Between verses, Beard moonwalked and blew kisses to the crowd. And then he was tearing at his shirt and shoes. He had his pants and bikini briefs most of the way down before security emerged to drag him away. “Yo Fee,” Clay shouted, “I think we found your replacement!”
Before “Houdini Nights,” the guitar tech hurried on stage, trading guitars with Savy and handing one to Clay as well. Priest, Clay noticed, was no longer stalking the wings.
“I don’t know what they expect me to do with this thing.” Clay plucked a few sour notes. “Lucky for you, we’ve got the best guitarist in the land carrying me through. How about a little love for Miss Savannah Marquez!”
The crowd gave her more than a little and Savy replied with a flattered bow. After “Houdini,” they crashed through “Hot Blood,” followed by their crowd-pleasing cover of “Gimme Danger.” Clay obeyed the set list that had been taped to the center monitor, which meant that “Danger” was followed by—and this took some real nerve, considering everything that had happened—a cover of Rocket Throne’s “American Rapture.”
But Clay took everything in stride up there, living one moment to the next like it was his last night on earth. The thunder of the Marshall stacks, the convulsing of their speaker cones, the vibration in his feet, the palm-muted distortion and frenzied down-picking riffs, the war-gallop of the drums, the sound of his voice carrying out the open lobby doors and across Sunset Boulevard, the shifting shafts of stage light, the writhing animal of the mosh pit, and the great choral echo of every voice singing “American Rapture” (Rocco would have been proud). In many ways Clay had been homeless since the day his mother died. But he realized now, This is my home. Because the stage was more than just wood and hardware; it was a transformative portal for performer and audience. He would live here the rest of his days. And if there were no more days, if tonight was his swan song, these were the moments that would flash through his mind before he was cast into the void.
“In Rolls the Storm” was intended to be their penultimate song. They had never written a proper ending to it, preferring the spontaneous nature of jamming on and on. Such wasn’t the case tonight; Fiasco and Spider’s moods had visibly dwindled, understanding that Clay had the Palladium in his palm, and they played with all the life and movement of studio musicians performing light jazz. Clay could sense them trying to bring “Storm” to a conclusion within seconds of its crescendo, then at the one-minute mark, and at three minutes, Clay acquiesced.
“You’ll have to forgive us,” Clay announced, “we don’t have quite as many tunes as most bands that headline this place. But if the rest of Ghost will indulge me, I’ve a ballad I wrote for the occasion. You don’t mind a quick ballad, do you?”
The crowd let him know it didn’t.
And Fiasco glared his daggers, but dropped his bass onto its stand and followed Spider off. Savy passed her guitar to the tech, as if all this had been rehearsed, and stepped just out of the lights. Clay withdrew the crumpled lyrics for “There’s No End to This Wanting” and the tech reappeared, offering him an electric acoustic and taping the tattered loose leaf at his feet, while Clay tuned and attempted to recollect the chords he’d put together that morning.

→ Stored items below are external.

/-- The echo of the stored checksum finishes the command in flight (41_transaction_engine.md R138). -/
theorem execFrameWrAck_of_eq {echo : Byte} (h : echo = s.seq.chk) : execFrameWrAck echo s = finish (txnWriteOk s) :=
  if_pos (checkAck_iff.mpr h)

/-- Another echo enters the penalty (41_transaction_engine.md R138). -/
theorem execFrameWrAck_of_ne {echo : Byte} (h : echo ≠ s.seq.chk) :
    execFrameWrAck echo s = .next (writeMismatch echo s) :=
  if_neg (mt checkAck_iff.mp h)

end Validation

/-- Settles O22: a good response finishes the `RDREG` in flight, a bad one is the mismatch of a read. -/
theorem readResponseCompletesOrPenalizes : Obligations.ReadResponseCompletesOrPenalizes := by
  intro s hi lo chk addr
  constructor
  · intro hgood hcmd
    have hopc : opcOf s.seq.cmd = 0x1 := by rw [hcmd, opcOf_commandWord]
    rw [exec, execFrameRdResp_of_sum hgood.symm, finish_of_rdreg (s := txnReadOk _ s) hopc]
    rfl
  · intro hbad
    rw [exec, execFrameRdResp_of_ne_sum hbad.symm]
    rfl

/-- Settles O23: the echo of the stored checksum finishes the `WRREG` in flight, another one is the mismatch of a write. -/
theorem writeAckCompletesOrPenalizes : Obligations.WriteAckCompletesOrPenalizes := by
  intro s echo addr data
  constructor
  · intro hgood hcmd
    have hopc : opcOf s.seq.cmd = 0x2 := by rw [hcmd, opcOf_commandWord]
    rw [exec, execFrameWrAck_of_eq hgood, finish_of_wrreg (s := txnWriteOk s) hopc]
    rfl
  · intro hbad
    rw [exec, execFrameWrAck_of_ne hbad]
    rfl

end Sys2Proof.Machine

/-! PROOFS. Runs of the machine, and the Sequencer's turns in them (41_transaction_engine.md R130). -/

namespace Sys2Proof

section Runs

open Machine

variable {n m : Nat} {rest : List Event} {s t u : State}

/-- A run that ends in a state begins with a step that answers one. -/
theorem run_succ_eq_next_iff (M : Host.Core) {s u : M.State} :
    M.run (n + 1) s = .next u ↔ ∃ t, M.step s = .next t ∧ M.run n t = .next u := by
  rw [Host.Core.run]
  cases M.step s <;> simp

theorem runsTo_succ_iff : RunsTo (n + 1) s u ↔ ∃ t, step s = .next t ∧ RunsTo n t u := run_succ_eq_next_iff core

theorem RunsTo.head (h : step s = .next t) (hrun : RunsTo n t u) : RunsTo (n + 1) s u :=
  runsTo_succ_iff.mpr ⟨t, h, hrun⟩

theorem RunsTo.single (h : step s = .next t) : RunsTo 1 s t := .head h rfl

theorem RunsTo.trans (h : RunsTo m s t) (hrun : RunsTo n t u) : RunsTo (m + n) s u := by
  induction m generalizing s with
  | zero => cases h; rwa [Nat.zero_add]
  | succ m ih =>
    obtain ⟨v, hstep, h⟩ := runsTo_succ_iff.mp h
    rw [Nat.add_right_comm]
    exact .head hstep (ih h)

/-- A run has one end. -/
theorem RunsTo.unique (h : RunsTo n s t) (h' : RunsTo n s u) : t = u := by
  cases h.symm.trans h'
  rfl

theorem step_of_pending (h : s.pending = .sequencer :: rest) : step s = seqStep { s with pending := rest } := by
  rw [step, nextEvent_scheduled _ _ _ h]
  rfl

/-- `s` with the next `n` turns the Sequencer's. -/
def withTurns (n : Nat) (rest : List Event) (s : State) : State :=
  { s with pending := List.replicate n Event.sequencer ++ rest }

theorem scheduled_withTurns (n : Nat) (rest : List Event) (s : State) : Scheduled n rest (withTurns n rest s) := rfl

/-- A turn of the Sequencer is its transition, with the turn spent. -/
theorem step_of_scheduled (h : Scheduled (n + 1) rest s) : step s = seqStep (withTurns n rest s) :=
  step_of_pending h

theorem step_withTurns (n : Nat) (rest : List Event) (s : State) :
    step (withTurns (n + 1) rest s) = seqStep (withTurns n rest s) :=
  step_of_scheduled (scheduled_withTurns (n + 1) rest s)

end Runs

end Sys2Proof

/-! PROOFS. What the Sequencer does with its turn where it stands (41_transaction_engine.md R130 to R140): the frame of the
transaction it holds is sent byte by byte, a response byte is taken, and the outcome goes to the command in flight. -/

namespace Sys2Proof.Machine

section Turns

variable {s : State}

/-! ### `TX` and `RX` -/

/-- The bytes of a transaction's frame decode to a request whose next byte is the frame's. -/
theorem seqTransmit_of_loaded {kind : TxnKind} {addr : RegAddr} {data : RegVal} (h : TxnLoaded s.seq kind addr data) :
    seqTransmit s = transmit (frameOf kind addr data) s.seq.txLen s := by
  have hlen : s.seq.txLen = BitVec.ofNat 3 (frameOf kind addr data).length := by
    rw [← h.txLen, BitVec.ofNat_toNat, BitVec.setWidth_eq]
  rw [seqTransmit, requestCode, h.frame, hlen]
  cases kind with
  | read =>
    have hdecode : decode (.request (encodeRead addr)) = .ok (.frameRdReq addr) :=
      decodeOfEncodeIsTheInstruction (.frameRdReq addr) rfl
    rw [frameOf, hdecode]
    rfl
  | write =>
    have hdecode : decode (.request (encodeWrite addr data)) = .ok (.frameWrReq addr data) :=
      decodeOfEncodeIsTheInstruction (.frameWrReq addr data) rfl
    rw [frameOf, hdecode]
    rfl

After a few false starts, he began. The song wasn’t completely arranged, but there was enough to fake his way through. He had written it as a love letter, a song of faith and belief. But the story soon met with an unhappy twist. Sometimes the harder you fought for love, the deeper your ruin. And that simple truth struck Clay now: He would never hold Savy again, never again make love to her, never tour with her, never unlock the mystery of who she really was. The crowd watched him, their shadows still. They had come to Hollywood to witness a beginning, but what they were getting was a coda, a shooting-star goodbye. It was the quietest songs that killed. And when Clay’s voice broke on the last line—“…and I never saw my love again…”—he looked to Savy and was buoyed up by the sorrow in her eyes.
“Thank you,” Clay mumbled, and the room clapped uncertainly. “We’ve got one more song for you, so if my band is still in the building, how ’bout we finish this together?”
Savy wiped at her face and donned her guitar. Fiasco and Spider returned with all the reluctance of students after a fire drill. “Let’s leave it all out here,” Clay told them, off mic. “Everything we’ve got, no fear, no holding back.”
And then they tore through “Voices in the Dark” for the last time as a band, playing it furiously, and with all the terror and sadness in their hearts, playing for an uncertain fate and a dream gone suddenly wrong. It was everything they were in that moment, maybe everything they always had been, and Clay was proud to be a part of it, however briefly. Savy’s solo never sounded more alive. And when she stepped to the center mic to sing “This is how I emp-tee pain!”, Clay traded the line back and forth with her, and for a few, long moments, the crowd and their band and the plotting going on in the dark of the stage wings ceased to exist. It was only the two of them, expelling hot breath into each other’s faces, screaming until their voices were raw and ragged, and no longer there.